DEFINITION of SEC Release IA-1092
The SEC Release IA-1092 is a release from the Securities & Exchange Commission (SEC) that provides uniform interpretations of how state and federal advisor laws apply to those that provide financial services.
The SEC Release IA-1092 builds on the Investment Advisers Act of 1940 or the Advisers Act that Congress enacted to protect persons who rely on investment advisers for advice on purchasing and selling securities.
BREAKING DOWN SEC Release IA-1092
SEC Release IA-1092 is the result of a 1987 collaboration between the Securities & Exchange Commission (SEC) on the federal side and the North American Securities Administrators Association (NASAA) on the state side.
The organizations issued IA 1092 in 1987, given the proliferation of financial planning and investment advice. The act reaffirmed the definition of an IA (investment advisor) as stated in IA 770 and added some refinements:
- First, pension consultants and advisers to athletes and entertainers were included as providers of investment advice.
- Second, in some cases firms that recommend investment advisers also had to register themselves.

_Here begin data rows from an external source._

theorem bits_of {n lo k : Nat} {v : BitVec k} (h : n / 2 ^ lo % 2 ^ k = v.toNat) : bits k n lo = v :=
  BitVec.eq_of_toNat_eq (by simp only [bits, BitVec.toNat_ofNat]; exact h)

theorem b2n_false : b2n false = 0 := rfl

theorem b2n_true : b2n true = 1 := rfl

theorem b2n_lt (b : Bool) : b2n b < 2 := by cases b <;> decide

theorem or_full {m n : Nat} (h : m < 2 ^ n) : m ||| (2 ^ n - 1) = 2 ^ n - 1 := by
  apply Nat.eq_of_testBit_eq
  intro i
  rw [Nat.testBit_or, Nat.testBit_two_pow_sub_one]
  by_cases hi : i < n
  · simp [hi]
  · simp [hi, Nat.testBit_lt_two_pow (Nat.lt_of_lt_of_le h (Nat.pow_le_pow_right (by decide) (Nat.le_of_not_lt hi)))]

theorem why56_none {a b : Bool} (h : (a || b) = false) : why56 a b = none := by
  cases a <;> cases b <;> simp_all [why56]

/-- The immediate rule and the modifier mask hold, and no field value is ruled out. -/
theorem form_ok {pol : ImmPolicy} {mask m : Nat} {bad : Option Nat} {h : Hdr} {i : Instr} (hp : pol.bad h.imm = false)
    (hm : m ||| mask = mask) (hb : bad = none) : form pol mask bad h m i = .ok i := by
  simp [form, hp, hm, hb]

end Sys2Proof

/-- A word form that keeps the rules of its entry is what the entry reads from its modifier bits, which fit in a unit. -/
def Sys2Proof.Laws.Fields.Statement (i : Sys2Proof.Instr) : Prop :=
  ∀ h : Sys2Proof.Hdr, i.hdr? = some h → h.hint.getLsbD 0 = false → i.immPolicy.bad h.imm = false → i.badFields = false →
    Sys2Proof.decodeOp i.opc h i.mods = .ok i ∧ i.mods < 2 ^ 39

namespace Sys2Proof.Laws

/-- What an entry needs. -/
theorem Fields.of {i : Instr} {h : Hdr} (o : Nat) (pol : ImmPolicy) (mask : Nat) (bad : Option Nat) (j : Instr) (hh : i.hdr? = some h)
    (ho : i.opc = o) (e : decodeOp o h i.mods = if h.hint.getLsbD 0 && decodeOp.decodable o then .error 2 else form pol mask bad h i.mods j)
    (hp : i.immPolicy = pol) (hm : i.mods ||| mask = mask) (h39 : mask < 2 ^ 39) (hj : j = i) (hb : i.badFields = false → bad = none) :
    Fields.Statement i := by
  intro g hg h0 hi hf
  rw [hh] at hg; cases hg
  rw [ho, e, h0, hj]
  exact ⟨form_ok (hp ▸ hi) hm (hb hf), Nat.lt_of_le_of_lt (hm ▸ Nat.left_le_or) h39⟩

theorem Fields.mov (h : Hdr) (w64 : Bool) : Fields.Statement (.mov h w64) := by
  have e0 := bit_of (n := Instr.mods (.mov h w64)) (i := 0) (b := w64) (by have b0 := b2n_lt w64; simp only [Instr.mods]; omega)
  exact Fields.of 0x000 .no 0x1 none (.mov h (bit (Instr.mods (.mov h w64)) 0)) rfl rfl rfl rfl (or_full (n := 1) (by have b0 := b2n_lt w64; simp only [Instr.mods]; omega)) (by decide) (by rw [e0]) (fun _ => rfl)

theorem Fields.movi (h : Hdr) (w64 : Bool) : Fields.Statement (.movi h w64) := by
  have e0 := bit_of (n := Instr.mods (.movi h w64)) (i := 0) (b := w64) (by have b0 := b2n_lt w64; simp only [Instr.mods]; omega)
  exact Fields.of 0x001 .req 0x1 none (.movi h (bit (Instr.mods (.movi h w64)) 0)) rfl rfl rfl rfl (or_full (n := 1) (by have b0 := b2n_lt w64; simp only [Instr.mods]; omega)) (by decide) (by rw [e0]) (fun _ => rfl)

theorem Fields.sel (h : Hdr) (sp : BitVec 3) (sn : Bool) : Fields.Statement (.sel h sp sn) := by
  have e0 := bits_of (n := Instr.mods (.sel h sp sn)) (lo := 0) (k := 3) (v := sp) (by have b0 := sp.isLt; have b1 := b2n_lt sn; simp only [Instr.mods]; omega)
  have e1 := bit_of (n := Instr.mods (.sel h sp sn)) (i := 3) (b := sn) (by have b0 := sp.isLt; have b1 := b2n_lt sn; simp only [Instr.mods]; omega)
  exact Fields.of 0x002 .yes 0xF none (.sel h (bits 3 (Instr.mods (.sel h sp sn)) 0) (bit (Instr.mods (.sel h sp sn)) 3)) rfl rfl rfl rfl (or_full (n := 4) (by have b0 := sp.isLt; have b1 := b2n_lt sn; simp only [Instr.mods]; omega)) (by decide) (by rw [e0, e1]) (fun _ => rfl)

theorem Fields.iadd (h : Hdr) (u : Bool) (sat : Bool) : Fields.Statement (.iadd h u sat) := by
  have e0 := bit_of (n := Instr.mods (.iadd h u sat)) (i := 0) (b := u) (by have b0 := b2n_lt u; have b1 := b2n_lt sat; simp only [Instr.mods]; omega)
  have e1 := bit_of (n := Instr.mods (.iadd h u sat)) (i := 1) (b := sat) (by have b0 := b2n_lt u; have b1 := b2n_lt sat; simp only [Instr.mods]; omega)
  exact Fields.of 0x003 .yes 0x3 none (.iadd h (bit (Instr.mods (.iadd h u sat)) 0) (bit (Instr.mods (.iadd h u sat)) 1)) rfl rfl rfl rfl (or_full (n := 2) (by have b0 := b2n_lt u; have b1 := b2n_lt sat; simp only [Instr.mods]; omega)) (by decide) (by rw [e0, e1]) (fun _ => rfl)

theorem Fields.isub (h : Hdr) (u : Bool) (sat : Bool) : Fields.Statement (.isub h u sat) := by
  have e0 := bit_of (n := Instr.mods (.isub h u sat)) (i := 0) (b := u) (by have b0 := b2n_lt u; have b1 := b2n_lt sat; simp only [Instr.mods]; omega)
  have e1 := bit_of (n := Instr.mods (.isub h u sat)) (i := 1) (b := sat) (by have b0 := b2n_lt u; have b1 := b2n_lt sat; simp only [Instr.mods]; omega)
  exact Fields.of 0x004 .yes 0x3 none (.isub h (bit (Instr.mods (.isub h u sat)) 0) (bit (Instr.mods (.isub h u sat)) 1)) rfl rfl rfl rfl (or_full (n := 2) (by have b0 := b2n_lt u; have b1 := b2n_lt sat; simp only [Instr.mods]; omega)) (by decide) (by rw [e0, e1]) (fun _ => rfl)

theorem Fields.iadc (h : Hdr) (cp : BitVec 3) (sub : Bool) : Fields.Statement (.iadc h cp sub) := by
  have e0 := bits_of (n := Instr.mods (.iadc h cp sub)) (lo := 0) (k := 3) (v := cp) (by have b0 := cp.isLt; have b1 := b2n_lt sub; simp only [Instr.mods]; omega)
  have e1 := bit_of (n := Instr.mods (.iadc h cp sub)) (i := 3) (b := sub) (by have b0 := cp.isLt; have b1 := b2n_lt sub; simp only [Instr.mods]; omega)
  exact Fields.of 0x005 .yes 0xF none (.iadc h (bits 3 (Instr.mods (.iadc h cp sub)) 0) (bit (Instr.mods (.iadc h cp sub)) 3)) rfl rfl rfl rfl (or_full (n := 4) (by have b0 := cp.isLt; have b1 := b2n_lt sub; simp only [Instr.mods]; omega)) (by decide) (by rw [e0, e1]) (fun _ => rfl)

theorem Fields.imul (h : Hdr) (u : Bool) (sat : Bool) (wide : Bool) : Fields.Statement (.imul h u sat wide) := by
  have e0 := bit_of (n := Instr.mods (.imul h u sat wide)) (i := 0) (b := u) (by have b0 := b2n_lt u; have b1 := b2n_lt sat; have b2 := b2n_lt wide; simp only [Instr.mods]; omega)
  have e1 := bit_of (n := Instr.mods (.imul h u sat wide)) (i := 1) (b := sat) (by have b0 := b2n_lt u; have b1 := b2n_lt sat; have b2 := b2n_lt wide; simp only [Instr.mods]; omega)
  have e2 := bit_of (n := Instr.mods (.imul h u sat wide)) (i := 2) (b := wide) (by have b0 := b2n_lt u; have b1 := b2n_lt sat; have b2 := b2n_lt wide; simp only [Instr.mods]; omega)
  exact Fields.of 0x006 .yes 0x7 none (.imul h (bit (Instr.mods (.imul h u sat wide)) 0) (bit (Instr.mods (.imul h u sat wide)) 1) (bit (Instr.mods (.imul h u sat wide)) 2)) rfl rfl rfl rfl (or_full (n := 3) (by have b0 := b2n_lt u; have b1 := b2n_lt sat; have b2 := b2n_lt wide; simp only [Instr.mods]; omega)) (by decide) (by rw [e0, e1, e2]) (fun _ => rfl)

theorem Fields.imulh (h : Hdr) (u : Bool) : Fields.Statement (.imulh h u) := by
  have e0 := bit_of (n := Instr.mods (.imulh h u)) (i := 0) (b := u) (by have b0 := b2n_lt u; simp only [Instr.mods]; omega)
  exact Fields.of 0x007 .yes 0x1 none (.imulh h (bit (Instr.mods (.imulh h u)) 0)) rfl rfl rfl rfl (or_full (n := 1) (by have b0 := b2n_lt u; simp only [Instr.mods]; omega)) (by decide) (by rw [e0]) (fun _ => rfl)

theorem Fields.imad (h : Hdr) (u : Bool) (sat : Bool) (wide : Bool) : Fields.Statement (.imad h u sat wide) := by
  have e0 := bit_of (n := Instr.mods (.imad h u sat wide)) (i := 0) (b := u) (by have b0 := b2n_lt u; have b1 := b2n_lt sat; have b2 := b2n_lt wide; simp only [Instr.mods]; omega)
  have e1 := bit_of (n := Instr.mods (.imad h u sat wide)) (i := 1) (b := sat) (by have b0 := b2n_lt u; have b1 := b2n_lt sat; have b2 := b2n_lt wide; simp only [Instr.mods]; omega)
  have e2 := bit_of (n := Instr.mods (.imad h u sat wide)) (i := 2) (b := wide) (by have b0 := b2n_lt u; have b1 := b2n_lt sat; have b2 := b2n_lt wide; simp only [Instr.mods]; omega)
  exact Fields.of 0x008 .yes 0x7 none (.imad h (bit (Instr.mods (.imad h u sat wide)) 0) (bit (Instr.mods (.imad h u sat wide)) 1) (bit (Instr.mods (.imad h u sat wide)) 2)) rfl rfl rfl rfl (or_full (n := 3) (by have b0 := b2n_lt u; have b1 := b2n_lt sat; have b2 := b2n_lt wide; simp only [Instr.mods]; omega)) (by decide) (by rw [e0, e1, e2]) (fun _ => rfl)

theorem Fields.imin (h : Hdr) (u : Bool) : Fields.Statement (.imin h u) := by
  have e0 := bit_of (n := Instr.mods (.imin h u)) (i := 0) (b := u) (by have b0 := b2n_lt u; simp only [Instr.mods]; omega)
  exact Fields.of 0x009 .yes 0x1 none (.imin h (bit (Instr.mods (.imin h u)) 0)) rfl rfl rfl rfl (or_full (n := 1) (by have b0 := b2n_lt u; simp only [Instr.mods]; omega)) (by decide) (by rw [e0]) (fun _ => rfl)

theorem Fields.imax (h : Hdr) (u : Bool) : Fields.Statement (.imax h u) := by
  have e0 := bit_of (n := Instr.mods (.imax h u)) (i := 0) (b := u) (by have b0 := b2n_lt u; simp only [Instr.mods]; omega)
  exact Fields.of 0x00A .yes 0x1 none (.imax h (bit (Instr.mods (.imax h u)) 0)) rfl rfl rfl rfl (or_full (n := 1) (by have b0 := b2n_lt u; simp only [Instr.mods]; omega)) (by decide) (by rw [e0]) (fun _ => rfl)

theorem Fields.iabs (h : Hdr) (sat : Bool) : Fields.Statement (.iabs h sat) := by
  have e0 := bit_of (n := Instr.mods (.iabs h sat)) (i := 1) (b := sat) (by have b0 := b2n_lt sat; simp only [Instr.mods]; omega)
  exact Fields.of 0x00B .no 0x3 (why56 (bit (Instr.mods (.iabs h sat)) 0) (false)) (.iabs h (bit (Instr.mods (.iabs h sat)) 1)) rfl rfl rfl rfl (or_full (n := 2) (by have b0 := b2n_lt sat; simp only [Instr.mods]; omega)) (by decide) (by rw [e0]) (fun _ => by rw [show bit (Instr.mods (.iabs h sat)) 0 = false from bit_of (by simp only [Instr.mods, b2n_false]; omega)]; rfl)

theorem Fields.ineg (h : Hdr) (sat : Bool) : Fields.Statement (.ineg h sat) := by
  have e0 := bit_of (n := Instr.mods (.ineg h sat)) (i := 1) (b := sat) (by have b0 := b2n_lt sat; simp only [Instr.mods]; omega)
  exact Fields.of 0x00C .no 0x3 (why56 (bit (Instr.mods (.ineg h sat)) 0) (false)) (.ineg h (bit (Instr.mods (.ineg h sat)) 1)) rfl rfl rfl rfl (or_full (n := 2) (by have b0 := b2n_lt sat; simp only [Instr.mods]; omega)) (by decide) (by rw [e0]) (fun _ => by rw [show bit (Instr.mods (.ineg h sat)) 0 = false from bit_of (by simp only [Instr.mods, b2n_false]; omega)]; rfl)

theorem Fields.andw (h : Hdr) : Fields.Statement (.andw h) := by
  exact Fields.of 0x00D .yes 0x0 none (.andw h ) rfl rfl rfl rfl (or_full (n := 0) (by simp only [Instr.mods]; omega)) (by decide) (rfl) (fun _ => rfl)

theorem Fields.orw (h : Hdr) : Fields.Statement (.orw h) := by
  exact Fields.of 0x00E .yes 0x0 none (.orw h ) rfl rfl rfl rfl (or_full (n := 0) (by simp only [Instr.mods]; omega)) (by decide) (rfl) (fun _ => rfl)

theorem Fields.xorw (h : Hdr) : Fields.Statement (.xorw h) := by
  exact Fields.of 0x00F .yes 0x0 none (.xorw h ) rfl rfl rfl rfl (or_full (n := 0) (by simp only [Instr.mods]; omega)) (by decide) (rfl) (fun _ => rfl)

theorem Fields.andn (h : Hdr) : Fields.Statement (.andn h) := by
  exact Fields.of 0x010 .yes 0x0 none (.andn h ) rfl rfl rfl rfl (or_full (n := 0) (by simp only [Instr.mods]; omega)) (by decide) (rfl) (fun _ => rfl)

theorem Fields.notw (h : Hdr) : Fields.Statement (.notw h) := by
  exact Fields.of 0x011 .no 0x0 none (.notw h ) rfl rfl rfl rfl (or_full (n := 0) (by simp only [Instr.mods]; omega)) (by decide) (rfl) (fun _ => rfl)

theorem Fields.shl (h : Hdr) : Fields.Statement (.shl h) := by
  exact Fields.of 0x012 .yes 0x0 none (.shl h ) rfl rfl rfl rfl (or_full (n := 0) (by simp only [Instr.mods]; omega)) (by decide) (rfl) (fun _ => rfl)

theorem Fields.shr (h : Hdr) : Fields.Statement (.shr h) := by
  exact Fields.of 0x013 .yes 0x0 none (.shr h ) rfl rfl rfl rfl (or_full (n := 0) (by simp only [Instr.mods]; omega)) (by decide) (rfl) (fun _ => rfl)

theorem Fields.sar (h : Hdr) : Fields.Statement (.sar h) := by
  exact Fields.of 0x014 .yes 0x0 none (.sar h ) rfl rfl rfl rfl (or_full (n := 0) (by simp only [Instr.mods]; omega)) (by decide) (rfl) (fun _ => rfl)

theorem Fields.rotl (h : Hdr) : Fields.Statement (.rotl h) := by
  exact Fields.of 0x015 .yes 0x0 none (.rotl h ) rfl rfl rfl rfl (or_full (n := 0) (by simp only [Instr.mods]; omega)) (by decide) (rfl) (fun _ => rfl)

theorem Fields.bfx (h : Hdr) (sx : Bool) : Fields.Statement (.bfx h sx) := by
  have e0 := bit_of (n := Instr.mods (.bfx h sx)) (i := 0) (b := sx) (by have b0 := b2n_lt sx; simp only [Instr.mods]; omega)
  exact Fields.of 0x016 .yes 0x1 none (.bfx h (bit (Instr.mods (.bfx h sx)) 0)) rfl rfl rfl rfl (or_full (n := 1) (by have b0 := b2n_lt sx; simp only [Instr.mods]; omega)) (by decide) (by rw [e0]) (fun _ => rfl)

theorem Fields.bfi (h : Hdr) : Fields.Statement (.bfi h) := by
  exact Fields.of 0x017 .yes 0x0 none (.bfi h ) rfl rfl rfl rfl (or_full (n := 0) (by simp only [Instr.mods]; omega)) (by decide) (rfl) (fun _ => rfl)

theorem Fields.popc (h : Hdr) : Fields.Statement (.popc h) := by
  exact Fields.of 0x018 .no 0x0 none (.popc h ) rfl rfl rfl rfl (or_full (n := 0) (by simp only [Instr.mods]; omega)) (by decide) (rfl) (fun _ => rfl)

theorem Fields.clz (h : Hdr) : Fields.Statement (.clz h) := by
  exact Fields.of 0x019 .no 0x0 none (.clz h ) rfl rfl rfl rfl (or_full (n := 0) (by simp only [Instr.mods]; omega)) (by decide) (rfl) (fun _ => rfl)

theorem Fields.ctz (h : Hdr) : Fields.Statement (.ctz h) := by
  exact Fields.of 0x01A .no 0x0 none (.ctz h ) rfl rfl rfl rfl (or_full (n := 0) (by simp only [Instr.mods]; omega)) (by decide) (rfl) (fun _ => rfl)

theorem Fields.brev (h : Hdr) : Fields.Statement (.brev h) := by
  exact Fields.of 0x01B .no 0x0 none (.brev h ) rfl rfl rfl rfl (or_full (n := 0) (by simp only [Instr.mods]; omega)) (by decide) (rfl) (fun _ => rfl)

theorem Fields.icmp (h : Hdr) (cond : BitVec 3) (u : Bool) : Fields.Statement (.icmp h cond u) := by
  have e0 := bits_of (n := Instr.mods (.icmp h cond u)) (lo := 0) (k := 3) (v := cond) (by have b0 := cond.isLt; have b1 := b2n_lt u; simp only [Instr.mods]; omega)
  have e1 := bit_of (n := Instr.mods (.icmp h cond u)) (i := 3) (b := u) (by have b0 := cond.isLt; have b1 := b2n_lt u; simp only [Instr.mods]; omega)
  exact Fields.of 0x01C .yes 0xF (why56 ((bits 3 (Instr.mods (.icmp h cond u)) 0).toNat > 5) (false)) (.icmp h (bits 3 (Instr.mods (.icmp h cond u)) 0) (bit (Instr.mods (.icmp h cond u)) 3)) rfl rfl rfl rfl (or_full (n := 4) (by have b0 := cond.isLt; have b1 := b2n_lt u; simp only [Instr.mods]; omega)) (by decide) (by rw [e0, e1]) (fun hb => by simp only [e0]; exact why56_none (by simpa [Instr.badFields] using hb))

- Even if an IA did not render investment advice as his or her principal business activity, simply doing so with some regularity in many cases was enough to require registration.
- If a registered representative of a broker-dealer set up a separate business entity to provide financial planning or investment advice for a fee, she or he was not allowed to rely on the broker-dealer exemption from registration. (This became known as a statutory investment adviser.)
- Compensation did not have to be monetary to fall under the definition. Simply the receipt of products, services or even discounts was also considered compensation.
With regard to sports or entertainment agents, those individuals that negotiated contracts but did not render investment advice were excluded from the definition of an investment advisor.
SEC Release IA-1092 and the Investment Advisers Act of 1940
The Investment Advisers Act of 1940 defines an investment adviser as any person who, either directly or indirectly through writings, engages in the business of advising others on the value or profitability of securities and receives compensation for this. Guidelines for the Investment Advisers Act of 1940 can be found in Title 15 section 80b-1 of the United States Code, which notes that investment advisers are of national concern, due to:
- Their advice, counsel, publications, writings, analyses, and reports being in line with interstate commerce.
- Their work customarily relating to the purchase and sale of securities that trade on national securities exchanges and in interstate over-the-counter (OTC) markets.
- Their connection with securities issued by companies engaged in interstate commerce.
- The volume of transactions often materially affecting interstate commerce, national securities exchanges, other securities markets, and even the national banking system and economy as a whole.